§ **WHAT TO WORK ON**:
Within the data below, find the string "lineUp" and return each line where it occurs.

§ **DATA EXTRACT**:
-- ==== Sys2Proof/Machine/LineUnit.lean ====
section
/-! DEFINITION. The Line Unit's transmit side: the control queue (R6, R10), the AUDIO queue (R9), offering
and sending (R5, R7, R8), and what becomes of requests and alert frames that are dropped (R10, R122,
R123, R142). -/

namespace Sys2Proof.Machine

/-! ## Requests that end -/

/-- Outcomes of a pending request (R122, R123, R126). -/
inductive RequestOutcome where
  | answered (a : Answer)
  | notSent
  | noAnswer
deriving DecidableEq, Repr

/-- An outcome's word in REQUEST_DONE: the ANSWER's code, then NOT_SENT and NO_ANSWER (DESIGN CHOICE, log entry 12). -/
def RequestOutcome.code : RequestOutcome → Nat
  | .answered a => a.ctorIdx
  | .notSent => 4
  | .noAnswer => 5

/-- A request leaves the list at its outcome, which posts REQUEST_DONE with tag, verb, target node and
item, outcome, and the line state after where an ANSWER gave it (R122). -/
def endRequest (tag : Half) (o : RequestOutcome) (after : Option Nat) (s : State) : State :=
  match s.ku.requests.find? (fun r => r.tag == tag) with
  | none => s
  | some r =>
    post .requestDone
      [word r.tag.toNat, word r.verb.ctorIdx, word r.target, word r.item, word o.code, wordOpt after]
      { s with ku := { s.ku with requests := s.ku.requests.filter fun q => q.tag != tag } }

/-! ## The control queue -/

/-- Why a control frame was removed unsent (R10). -/
inductive DropReason where
  | aged | displaced | full
deriving DecidableEq, Repr

/-- A control frame's tag, where it has one (R10). -/
def ControlFrame.tag? (f : ControlFrame) : Option Nat :=
  match f.body with
  | .request b => some b.tag.toNat
  | .answer b => some b.tag.toNat
  | _ => none

/-- The alert record of an id marked for a fresh frame at the next block start in JOINED (R142). -/
def oweAlertFrame (id : Nat) (s : State) : State :=
  { s with au := { s.au with table := s.au.table.map fun r => if r.id = id then { r with frameOwed := true } else r } }

/-- A frame removed unsent posts CONTROL_DROPPED with its kind, tag and reason, and the unit that handed
it is told: a REQUEST ends NOT_SENT, an ALERT frame not ENDED is handed afresh (R10, R123, R142). One that is
being sent when it is displaced goes on on the line (DEDUCED, log entry 55). -/
def dropFrame (f : ControlFrame) (why : DropReason) (s : State) : State :=
  let s := post .controlDropped [word (controlKind f.body), wordOpt f.tag?, word why.ctorIdx] s
  match f.body with
  | .request b => endRequest b.tag .notSent none s
  | .alert b => if b.ended then s else oweAlertFrame b.id s
  | _ => s

/-- A frame put in its place: after every frame of its own class or a lower one (R10). -/
def insertControl (f : ControlFrame) (q : List ControlFrame) : List ControlFrame :=
  q.takeWhile (fun g => controlClass g.body ≤ controlClass f.body) ++
    f :: q.dropWhile (fun g => controlClass g.body ≤ controlClass f.body)

/-- A frame queued: it takes the frame sequence's present value, which then increases by 1 (R6). -/
def queueControl (b : ControlBody) (s : State) : State :=
  { s with tx := { s.tx with
      control := insertControl ⟨s.tx.frameSeq, b, 0⟩ s.tx.control
      frameSeq := s.tx.frameSeq + 1 } }

/-- A unit hands a control frame (R10). To a full queue of 8, a frame of lower class than the last in
queue order displaces it; otherwise it is not queued, with reason FULL. -/
def handControl (b : ControlBody) (s : State) : State :=
  if s.tx.control.length < 8 then queueControl b s
  else match s.tx.control.getLast? with
    | none => queueControl b s
    | some last =>
      if controlClass b < controlClass last.body then
        dropFrame last .displaced
          (queueControl b { s with tx := { s.tx with control := s.tx.control.dropLast } })
      else dropFrame ⟨s.tx.frameSeq, b, 0⟩ .full s

/-- CONTROL_FRAME_AGED (R10): every queued frame whose age has reached 8 is removed with reason AGED. -/
def dropAged (s : State) : State :=
  forEach (s.tx.control.filter fun f => 8 ≤ f.age) (fun f => dropFrame f .aged)
    { s with tx := { s.tx with control := s.tx.control.filter fun f => f.age < 8 } }

/-- At every block start every queued frame's age increases by 1 (R10). -/
def ageControl (s : State) : State :=
  dropAged { s with tx := { s.tx with control := s.tx.control.map fun f => { f with age := f.age + 1 } } }

/-! ## The AUDIO queue -/

/-- The class of an AUDIO frame (R6). -/
def audioClass (lineUp : Bool) (slot : Fin 8) (t : Tier) : Nat :=
  if lineUp ∧ slot = 0 then 7
  else match t with
    | .alert => 1
    | .live => 4
    | .playout => 5
    | .filler => 6

/-- At a block start in JOINED every unsent AUDIO frame is emptied, OVERRUN counted once for each (R9). -/
def emptyAudio (s : State) : State :=
  countTimes .overrun (s.tx.audio.toList.filter Option.isSome).length
    { s with tx := { s.tx with audio := Vector.replicate 8 none } }

/-- A slot's newly produced frame takes its entry, in JOINED alone (R9). -/
def queueAudio (slot : Fin 8) (f : AudioFrame) (s : State) : State :=
  if joined s then { s with tx := { s.tx with audio := s.tx.audio.put slot (some f) } } else s

/-! ## Offering and sending -/

/-- A frame of so many bit times fits at a window offset (R5). -/
def fits (offset times : Nat) : Bool := decide (offset + times ≤ 48960)

/-- Full lengths of frames in bit times, gap included. -/
def audioTimes : Nat := 2400

/-- A control frame's full length: 80 and 8 for each byte of its body. -/
def controlTimes (b : ControlBody) : Nat := 80 + 8 * (kindLength (controlKind b)).getD 0

/-- What a node may offer: a queued frame's arbitration field and where it stands. -/
abbrev Offer := Nat × SendSource

/-- The AUDIO frames that fit at an offset, with their fields (R7). -/
def audioOffers (offset : Nat) (s : State) : List Offer :=
  (List.finRange 8).filterMap fun i =>
    match Tab.at s.tx.audio i with
    | some f => if fits offset audioTimes then some (arbitration f.cls s.settings.nodeId i 0, .slot i) else none
    | none => none

/-- The first control frame, in queue order, that fits at an offset (R7). -/
def controlOffer (offset : Nat) (s : State) : List Offer :=
  ((s.tx.control.find? fun f => fits offset (controlTimes f.body)).map fun f =>
    (arbitration (controlClass f.body) s.settings.nodeId (f.seq.toNat % 8) (controlKind f.body),
      SendSource.control f)).toList

/-- The lower of two offers' fields; a lower field wins arbitration (R6). -/
def lowerOffer (a b : Offer) : Offer := if b.1 < a.1 then b else a

/-- The offer with the lowest field (R7). -/
def bestOffer : List Offer → Option Offer
  | [] => none
  | a :: rest => some (rest.foldl lowerOffer a)

/-- The frame at a queue place, ready to send: an ALERT frame's age is brought up to date and the CRC
formed as it goes on the line (R142, R206). -/
def sendingOf (src : SendSource) (s : State) : Option Sending :=
  match src with
  | .slot i => (Tab.at s.tx.audio i).map fun f => ⟨src, false, audioBits s.settings.nodeId i f⟩
  | .control f => some ⟨src, controlKind f.body == 1, controlBits s.settings.nodeId (atSending f)⟩

/-- FRAME_OFFER (R5, R7): at an idle bit time inside the window a JOINED node starts the queued frame with
the lowest field among those that fit. -/
def offerFrame (offset : Nat) (s : State) : State :=
  if joined s ∧ s.lu.receiving = false ∧ s.tx.sending = none then
    match bestOffer (audioOffers offset s ++ controlOffer offset s) with
    | none => s
    | some o => { s with tx := { s.tx with sending := sendingOf o.2 s, markSent := false } }
  else s

/-- ARBITRATION_LOST (R7, R11): the node stops driving, its frame stays queued unchanged, and it receives
the winner's frame from its start bit. -/
def loseArbitration (s : State) : State :=
  match s.tx.sending with
  | none => s
  | some _ =>
    { s with tx := { s.tx with sending := none }, lu := { s.lu with receiving := true } }

/-- A request whose frame has completed enters phase SENT with wait count 0 (R123). -/
def requestSent (tag : Half) (s : State) : State :=
  { s with ku := { s.ku with requests := s.ku.requests.map fun r =>
      if r.tag = tag then { r with phase := .sent, wait := 0 } else r } }

/-- What a control frame's completion means to the unit that handed it. -/
def frameCompleted (b : ControlBody) (s : State) : State :=
  match b with
  | .request r => requestSent r.tag s
  | .announce _ => { s with lu := { s.lu with mismatchRun := 0 } }
  | _ => s

/-- Two control frames are one frame: the same number and the same body, whatever their ages. -/
def ControlFrame.same (f g : ControlFrame) : Bool := f.seq == g.seq && f.body == g.body

/-- FRAME_SEND_COMPLETE (R8): a frame sent to its last CRC bit leaves its queue, and no other frame does. A control
frame displaced while it was being sent has been sent on (DEDUCED, log entry 55). -/
def completeFrame (s : State) : State :=
  match s.tx.sending with
  | none => s
  | some snd =>
    let done := { s with tx := { s.tx with sending := none, sent := snd.bits } }
    match snd.source with
    | .slot i => { done with tx := { done.tx with audio := done.tx.audio.put i none } }
    | .control f => frameCompleted f.body
        { done with tx := { done.tx with control := done.tx.control.eraseP f.same } }

/-- An own frame cut off by a mark (R8): TRUNCATED is counted, an AUDIO frame leaves its entry, a control frame stays queued
with its age. A mark begun while the arbitration field is still being sent does the same (DESIGN CHOICE, log entry 102). -/
def truncateOwn (s : State) : State :=
  match s.tx.sending with
  | none => s
  | some snd =>
    let s := count .truncated { s with tx := { s.tx with sending := none } }
    match snd.source with
    | .slot i => { s with tx := { s.tx with audio := s.tx.audio.put i none } }
    | .control _ => s

/-- An own frame abandoned because another node drives the line (R8, R20): TX_MISMATCH is counted, the
frame stays queued, and an announce attempt so ended adds to the announce mismatch run. -/
def mismatchOwn (s : State) : State :=
  match s.tx.sending with
  | none => s
  | some snd =>
    let s := count .txMismatch { s with tx := { s.tx with sending := none } }
    if snd.announce then { s with lu := { s.lu with mismatchRun := bump 3 s.lu.mismatchRun } } else s

/-- The 16 bit times of the frame gap, which end the length of a frame (R1, R11). -/
def gapTimes : Nat := 16

/-- The node is receiving (R1), so many bit times after the last CRC bit of the frame received last: from a start bit to
the last bit of the frame's length, the gap included. -/
def receivingAt (sinceCrc : Nat) (s : State) : Bool := s.lu.receiving || (s.lu.gap && decide (sinceCrc ≤ gapTimes))

/-- A mark begun while the node was receiving discards the frame and counts TRUNCATED (R11); a frame handed on at its
last CRC bit stays handed on (R12; DEDUCED, log entry 54). -/
def truncateReceived (sinceCrc : Nat) (s : State) : State :=
  let t : State := { s with lu := { s.lu with receiving := false, gap := false } }
  if receivingAt sinceCrc s then count .truncated t else t

/-- START_BIT_RECEIVED (R11): a node that takes part in the line and is not sending begins receiving. -/
def beginReceiving (s : State) : State :=
  if receives s ∧ s.tx.sending = none then { s with lu := { s.lu with receiving := true } } else s

/-- A received frame has been read to its last CRC bit: its gap follows (R1, R11). -/
def endReceiving (s : State) : State := { s with lu := { s.lu with receiving := false, gap := true } }

/-- A frame ends on the line at a node that was receiving it (R11, R12): one that fails R11 is discarded
with CRC counted; one that passes is handed on. -/
def receiveFrame (passes : Bool) (handOn : State → State) (s : State) : State :=
  if receives s ∧ s.lu.receiving then
    let s := endReceiving s
    if passes then handOn s else count .crc s
  else s

end Sys2Proof.Machine
end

§ **COMPLETED TASK**:
def audioClass (lineUp : Bool) (slot : Fin 8) (t : Tier) : Nat :=
  if lineUp ∧ slot = 0 then 7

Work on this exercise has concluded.